Spectral comparison among four tasks.
The spectrums were then converted to the time domain for further evaluations (Figure 2): for both original data and synthesized data, “pull” and “push” signals demonstrate periodic fluctuations around a baseline, with ‘pull’ task marked by an amplitude of approximately 4 × 10−3 and “push” task by 2 × 10−3. Meanwhile, “squat lifting” and “stoop lifting” exhibit a uniform distribution around the zero point, with ‘squat lifting’ task reaching an amplitude of 10−2, significantly higher than “stoop lifting” at 10−3.
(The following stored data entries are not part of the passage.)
/-- The length of an instruction of the pattern with these prefixes and bytes after the opcode, where the bytes suffice
(R90). -/
def patternLen (p : Prefixes) (f : EvexFields) (modrm : Byte) (rest : List Byte) : Option Nat :=
  if modrm.extractLsb' 6 2 = 0b11#2 then some (p.len + 6)
  else (takeMem (modrm.extractLsb' 6 2) (modrm.extractLsb' 0 3) (~~~f.x) (~~~f.b) rest).map fun m => p.len + 6 + m.len

/-- The text at `pc` is a byte string of the pattern (30_encoding.md section 5), complete and fetchable, in `Long64`. -/
def FetchesPattern (s : State) (p : Prefixes) (p0 p1 p2 modrm : Byte) (rest : List Byte) : Prop :=
  Mode64 s.env ∧ inText s.env s.pc.toNat = true ∧
    textFrom s = p.bytes ++ 0x62#8 :: p0 :: p1 :: p2 :: 0x63#8 :: modrm :: rest ∧
    inPattern (evexFields p0 p1 p2) 0x63#8 = true ∧
    ∃ n, patternLen p (evexFields p0 p1 p2) modrm rest = some n ∧ Fetchable s n

/-- R100's loop run in place, reading elements from the register it writes. -/
def compressInPlace (es : ElemSize) (kl : Nat) (v : Vec) (m : Mask) : Nat × Vec :=
  (List.range kl).foldl (fun acc j => if m.getLsbD j then (acc.1 + 1, setElem es acc.2 acc.1 (elem es acc.2 j)) else acc)
    (0, v)

/-- The positions of the 1 bits of an intrinsic's mask, ascending. -/
def maskBits {kl : Nat} (k : BitVec kl) : List Nat := (List.range kl).filter fun j => k.getLsbD j

/-- The state with `pc` past an instruction of `n` bytes. -/
def advancePc (n : Nat) (t : State) : State := { t with pc := t.pc + BitVec.ofNat 64 n }

/-- Whether a byte is a legacy prefix or REX byte (R88, R89). -/
def isPrefixByte (b : Byte) : Bool :=
  [0x64#8, 0x65#8, 0x67#8, 0x26#8, 0x2E#8, 0x36#8, 0x3E#8, 0xF0#8, 0x66#8, 0xF2#8, 0xF3#8].contains b ||
    b.extractLsb' 4 4 == 4#4

/-- The segment overrides R89 names as refused. -/
def unlistedOverride (b : Byte) : Bool := [0x26#8, 0x2E#8, 0x36#8, 0x3E#8].contains b

/-- The prefix byte that stands for its kind: 64H for the overrides R89 admits one of, 40H for the REX bytes. -/
def prefixKindByte (b : Byte) : Byte := if b = 0x65#8 then 0x64#8 else if b.extractLsb' 4 4 = 4#4 then 0x40#8 else b

/-- ASZ (R71): 32 when a 67H prefix is present, else 64. -/
def asz (p : Prefixes) : Nat := if 0x67#8 ∈ p.bytes then 32 else 64

/-- A general register's value in an address (R74): its low ASZ bits. -/
def gprTerm (s : State) (p : Prefixes) (r : GReg) : Int := ((s.gpr[r.toNat]'r.isLt).toNat : Int) % 2 ^ asz p

/-- The index term of R73: 0 for number 4, else the register times 2^scale. -/
def scaledIndex (s : State) (p : Prefixes) (index : GReg) (scale : BitVec 2) : Int :=
  if index = 4#4 then 0 else gprTerm s p index * 2 ^ scale.toNat

/-- `disp_term` of R75 and R76 as an integer. -/
def dispInt (es : ElemSize) : Disp → Int
  | .none => 0
  | .disp8 d => d.toInt * esize es
  | .disp32 d => d.toInt

/-- The sum of base, index and displacement terms, before it is reduced modulo 2^ASZ (R71 to R75). -/
def addressSum (s : State) (es : ElemSize) (p : Prefixes) (m : MemOperand) (ilen : Nat) : Int :=
  match m with
  | .base b d _ => gprTerm s p b + dispInt es d
  | .rip d _ _ => s.pc.toNat + ilen + d.toInt
  | .sib b i sc d => gprTerm s p b + scaledIndex s p i sc + dispInt es d
  | .sibNoBase i sc d _ => scaledIndex s p i sc + d.toInt

/-- SB of R74. -/
def segBaseInt (s : State) (p : Prefixes) : Int :=
  if 0x64#8 ∈ p.bytes then s.fsBase.toNat else if 0x65#8 ∈ p.bytes then s.gsBase.toNat else 0

/-- The memory operands of R77 that name one address, the base register's value. -/
def sameAddressForms (b : GReg) (x : BitVec 1) (sc : BitVec 2) : List MemOperand :=
  [.base b .none x, .base b (.disp8 0) x, .base b (.disp32 0) x, .sib b 4#4 sc .none, .sib b 4#4 sc (.disp8 0),
    .sib b 4#4 sc (.disp32 0)]

end Sys2Proof.Claims

open Sys2Proof Sys2Proof.Machine Sys2Proof.Safety Sys2Proof.Claims

/-! ## Results and completion -/

/-- R102, R104, R106 over R108: when enabled, VPCOMPRESSB xmm, ymm and zmm (constructors vpcompressbXmm, vpcompressbYmm,
vpcompressbZmm) complete with R108's result, for every operand. -/
def Obligations.ByteRegisterFormsComplete : Prop :=
  ∀ (s : State) (p : Prefixes) (z : Bool) (k : KReg) (dst src : VReg),
    (Enabled s .v128 → RegResult .byte .v128 p z k dst src s (exec (.vpcompressbXmm p z k dst src) s)) ∧
    (Enabled s .v256 → RegResult .byte .v256 p z k dst src s (exec (.vpcompressbYmm p z k dst src) s)) ∧
    (Enabled s .v512 → RegResult .byte .v512 p z k dst src s (exec (.vpcompressbZmm p z k dst src) s))

/-- R112, R114, R116 over R108: when enabled, VPCOMPRESSW xmm, ymm and zmm (constructors vpcompresswXmm, vpcompresswYmm,
vpcompresswZmm) complete with R108's result, for every operand. -/
def Obligations.WordRegisterFormsComplete : Prop :=
  ∀ (s : State) (p : Prefixes) (z : Bool) (k : KReg) (dst src : VReg),
    (Enabled s .v128 → RegResult .word .v128 p z k dst src s (exec (.vpcompresswXmm p z k dst src) s)) ∧
    (Enabled s .v256 → RegResult .word .v256 p z k dst src s (exec (.vpcompresswYmm p z k dst src) s)) ∧
    (Enabled s .v512 → RegResult .word .v512 p z k dst src s (exec (.vpcompresswZmm p z k dst src) s))

/-- R101, R103, R105 over R107: where exactly the n bytes may be written, VPCOMPRESSB m128, m256 and m512 (constructors
vpcompressbM128, vpcompressbM256, vpcompressbM512) complete with R107's result, alignment checking or not. -/
def Obligations.ByteStoreFormsComplete : Prop :=
  ∀ (s : State) (p : Prefixes) (k : KReg) (src : VReg) (m : MemOperand),
    (StoreReady .byte .v128 p k m s → StoreResult .byte .v128 p k src m s (exec (.vpcompressbM128 p k src m) s)) ∧
    (StoreReady .byte .v256 p k m s → StoreResult .byte .v256 p k src m s (exec (.vpcompressbM256 p k src m) s)) ∧
    (StoreReady .byte .v512 p k m s → StoreResult .byte .v512 p k src m s (exec (.vpcompressbM512 p k src m) s))

/-- R111, R113, R115 over R107: where exactly the n bytes may be written, and alignment checking is off or LA is even (R43
leaves the odd address under alignment checking open), VPCOMPRESSW m128, m256 and m512 (constructors vpcompresswM128,
vpcompresswM256, vpcompresswM512) complete with R107's result. -/
def Obligations.WordStoreFormsComplete : Prop :=
  ∀ (s : State) (p : Prefixes) (k : KReg) (src : VReg) (m : MemOperand),
    (NoAlignCheck s.env ∨ (storeAddr s .word p m).getLsbD 0 = false) →
    (StoreReady .word .v128 p k m s → StoreResult .word .v128 p k src m s (exec (.vpcompresswM128 p k src m) s)) ∧
    (StoreReady .word .v256 p k m s → StoreResult .word .v256 p k src m s (exec (.vpcompresswM256 p k src m) s)) ∧
    (StoreReady .word .v512 p k m s → StoreResult .word .v512 p k src m s (exec (.vpcompresswM512 p k src m) s))

/-! ## Frames -/

/-- R22, R25, R26, R28: the six reg-reg instructions change the destination register and `pc` and nothing else. -/
def Obligations.RegisterFormsFrame : Prop :=
  ∀ (i : Instr) es vl p z k dst src, i.shape = .reg es vl p z k dst src → ∀ s t, exec i s = .next t →
    (∀ r, r ≠ dst → readZmm t r = readZmm s r) ∧ SameOtherState s t ∧ t.draws = s.draws ∧ ∀ a, byteAt t a = byteAt s a

/-- R45: the six store instructions change no byte outside LA .. LA + n - 1, and no register but `pc` (R22, R25, R26, R28).
The model's own counter of open choices is not named. -/
def Obligations.StoreFormsFrame : Prop :=
  ∀ (i : Instr) es vl p k src m, i.shape = .store es vl p k src m → ∀ s t, exec i s = .next t →
    t.zmm = s.zmm ∧ SameOtherState s t ∧
      ∀ a, (a < (storeAddr s es p m).toNat ∨ (storeAddr s es p m).toNat + storeBytes s es vl k ≤ a) →
        byteAt t a = byteAt s a

/-- R168: the instructions transfer control only by falling through: on completion `pc` has advanced by `ilen`. -/
def Obligations.CompletionFallsThrough : Prop :=
  ∀ (i : Instr) s t, exec i s = .next t → t.pc = s.pc + BitVec.ofNat 64 (encode i).length

/-- R29, R49, R57: no step changes the environment: mode, feature flags, `Translate`, program text. -/
def Obligations.EnvironmentIsConstant : Prop := ∀ s t, step s = .next t → t.env = s.env

/-! ## What is not read -/

/-- R24: bits of the writemask register at KL and above have no effect on the outcome. -/
def Obligations.MaskBitsAboveKlIgnored : Prop :=
  ∀ (i : Instr) (s : State) (v : Mask),
    (∀ j < (maskOf i).2, v.getLsbD j = (readK s (maskOf i).1).getLsbD j) →
    exec i { s with kreg := s.kreg.set (maskOf i).1.toNat v (maskOf i).1.isLt } =
      mapOut (fun t => { t with kreg := s.kreg.set (maskOf i).1.toNat v (maskOf i).1.isLt }) (exec i s)

/-- R25: no instruction writes an opmask register, and K0 is never read. -/
def Obligations.OpmasksReadOnlyAndK0Unread : Prop :=
  (∀ (i : Instr) s t, exec i s = .next t → t.kreg = s.kreg) ∧
    ∀ (i : Instr) (s : State) (v : Mask),
      exec i { s with kreg := s.kreg.set 0 v } = mapOut (fun t => { t with kreg := s.kreg.set 0 v }) (exec i s)

/-- R28: no step reads or writes RFLAGS or MXCSR. -/
def Obligations.FlagsNeitherReadNorWritten : Prop :=
  (∀ s t, step s = .next t → t.rflags = s.rflags ∧ t.mxcsr = s.mxcsr) ∧
    ∀ (s : State) (f : BitVec 64) (x : BitVec 32),
      step { s with rflags := f, mxcsr := x } = mapOut (fun t => { t with rflags := f, mxcsr := x }) (step s)

/-- R21: bits of the source register at VL and above have no effect on the result of a reg-reg form, nor on the stored
bytes of a store form. -/
def Obligations.SourceBitsAboveVlIgnored : Prop :=
  ∀ (es : ElemSize) (vl : VecLen) (k : KReg) (src : VReg) (s : State) (v : Vec),
    (∀ b < vlBits vl, v.getLsbD b = (readZmm s src).getLsbD b) →
    (∀ p z dst t t', exec (Shape.reg es vl p z k dst src).instr s = .next t →
      exec (Shape.reg es vl p z k dst src).instr (writeZmm s src v) = .next t' → readZmm t' dst = readZmm t dst) ∧
    ∀ p m, exec (Shape.store es vl p k src m).instr (writeZmm s src v) =
      mapOut (fun t => writeZmm t src v) (exec (Shape.store es vl p k src m).instr s)

/-! ## #UD and #NM -/

/-- R82: an instruction of the pattern whose stored vvvv is not 1111 raises #UD, in either form, whatever its other
fields. -/
def Obligations.ReservedVvvvRaisesUd : Prop :=
  ∀ s p p0 p1 p2 modrm rest, FetchesPattern s p p0 p1 p2 modrm rest → (evexFields p0 p1 p2).vvvv ≠ 0b1111#4 →
    step s = .fault (.invalidOpcode s.pc)

/-- R83: a store form with z = 1 raises #UD. -/
def Obligations.ZeroingStoreRaisesUd : Prop :=
  ∀ s p p0 p1 p2 modrm rest, FetchesPattern s p p0 p1 p2 modrm rest → modrm.extractLsb' 6 2 ≠ 0b11#2 →
    (evexFields p0 p1 p2).z = 1#1 → step s = .fault (.invalidOpcode s.pc)

/-- R84, R85, R86, R87: L'L = 11, b = 1, stored V' = 0, P0 bit 3 = 1, P1 bit 2 = 0, and z = 1 with aaa = 000 raise
#UD. -/
def Obligations.ReservedFieldsRaiseUd : Prop :=
  ∀ s p p0 p1 p2 modrm rest, FetchesPattern s p p0 p1 p2 modrm rest →
    ((evexFields p0 p1 p2).ll = 0b11#2 ∨ (evexFields p0 p1 p2).bc = 1#1 ∨ (evexFields p0 p1 p2).v' = 0#1 ∨
      (evexFields p0 p1 p2).p0bit3 = 1#1 ∨ (evexFields p0 p1 p2).p1bit2 = 0#1 ∨
      ((evexFields p0 p1 p2).z = 1#1 ∧ (evexFields p0 p1 p2).aaa = 0#3)) →
    step s = .fault (.invalidOpcode s.pc)

/-- R131 read the other way: an instruction of the pattern that breaks none of R82 to R87 is decoded to an instruction,
and the step is that instruction's. -/
def Obligations.WellEncodedPatternRuns : Prop :=
  ∀ s p p0 p1 p2 modrm rest, FetchesPattern s p p0 p1 p2 modrm rest → reservedBroken (evexFields p0 p1 p2) = false →
    (evexFields p0 p1 p2).ll ≠ 0b11#2 → (modrm.extractLsb' 6 2 = 0b11#2 ∨ (evexFields p0 p1 p2).z = 0#1) →
    ∃ i n, decode (textFrom s) = .instr i n ∧ step s = exec i s

/-- R88, R132 (the model's choice among #UD and refusal, notes/assumptions/12.md): one LOCK, 66H, F2H, F3H or REX byte before
the 62H of the pattern raises #UD. -/
def Obligations.ForbiddenPrefixRaisesUd : Prop :=
  ∀ (s : State) (b p0 p1 p2 modrm : Byte) (rest : List Byte) (n : Nat),
    (b = 0xF0#8 ∨ b = 0x66#8 ∨ b = 0xF2#8 ∨ b = 0xF3#8 ∨ b.extractLsb' 4 4 = 4#4) →
    Mode64 s.env → inText s.env s.pc.toNat = true →
    textFrom s = b :: 0x62#8 :: p0 :: p1 :: p2 :: 0x63#8 :: modrm :: rest →
    inPattern (evexFields p0 p1 p2) 0x63#8 = true → patternLen .none (evexFields p0 p1 p2) modrm rest = some n →
    Fetchable s (n + 1) → step s = .fault (.invalidOpcode s.pc)

/-- R133, R134: in `Long64` an instruction raises #UD exactly when the OS has not enabled AVX-512, AVX512_VBMI2 is missing,
or a 128- or 256-bit form finds AVX512VL missing. -/
def Obligations.MissingFeatureRaisesUd : Prop :=
  ∀ (i : Instr) (s : State), Mode64 s.env →
    (exec i s = .fault (.invalidOpcode s.pc) ↔
      s.env.osAvx512Enabled = false ∨ s.env.hasAvx512Vbmi2 = false ∨
        (vecLen i ≠ .v512 ∧ s.env.hasAvx512Vl = false))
Time domain comparison among four tasks.
Through the visual evaluation, it appears the patterns and amplitudes of the synthesized outputs align well with those of the original data, confirming the fidelity of the proposed synthesis process in replicating EMG signal variations in both the frequency and time domains.
Conclusion
This study assessed the effectiveness of conditional diffusion models in generating high-fidelity EMG signals associated with MMH tasks. The results present a novel approach to address the significant challenge of data shortage in occupational health research by generating non-identified EMG signals. Aggregating these non-identified EMG signals could enhance the creation of a more comprehensive dataset covering various occupational tasks. It is important to note that in the current study, the evaluation of the synthesized data relied solely on visual inspection and comparison. Future research should also incorporate analytical scrutiny of the synthesized data using statistical metrics. Additionally, the potential of combining synthesized data with machine learning techniques for creating a robust biomechanical risk exposure assessment tool warrants further investigation.
Footnotes
Declaration of Conflicting Interests
The author(s) declared no potential conflicts of interest with respect to the research, authorship, and/or publication of this article.
Funding
The author(s) disclosed receipt of the following financial support for the research, authorship, and/or publication of this article: This manuscript is based on work supported by the National Science Foundation under Grant #2024688.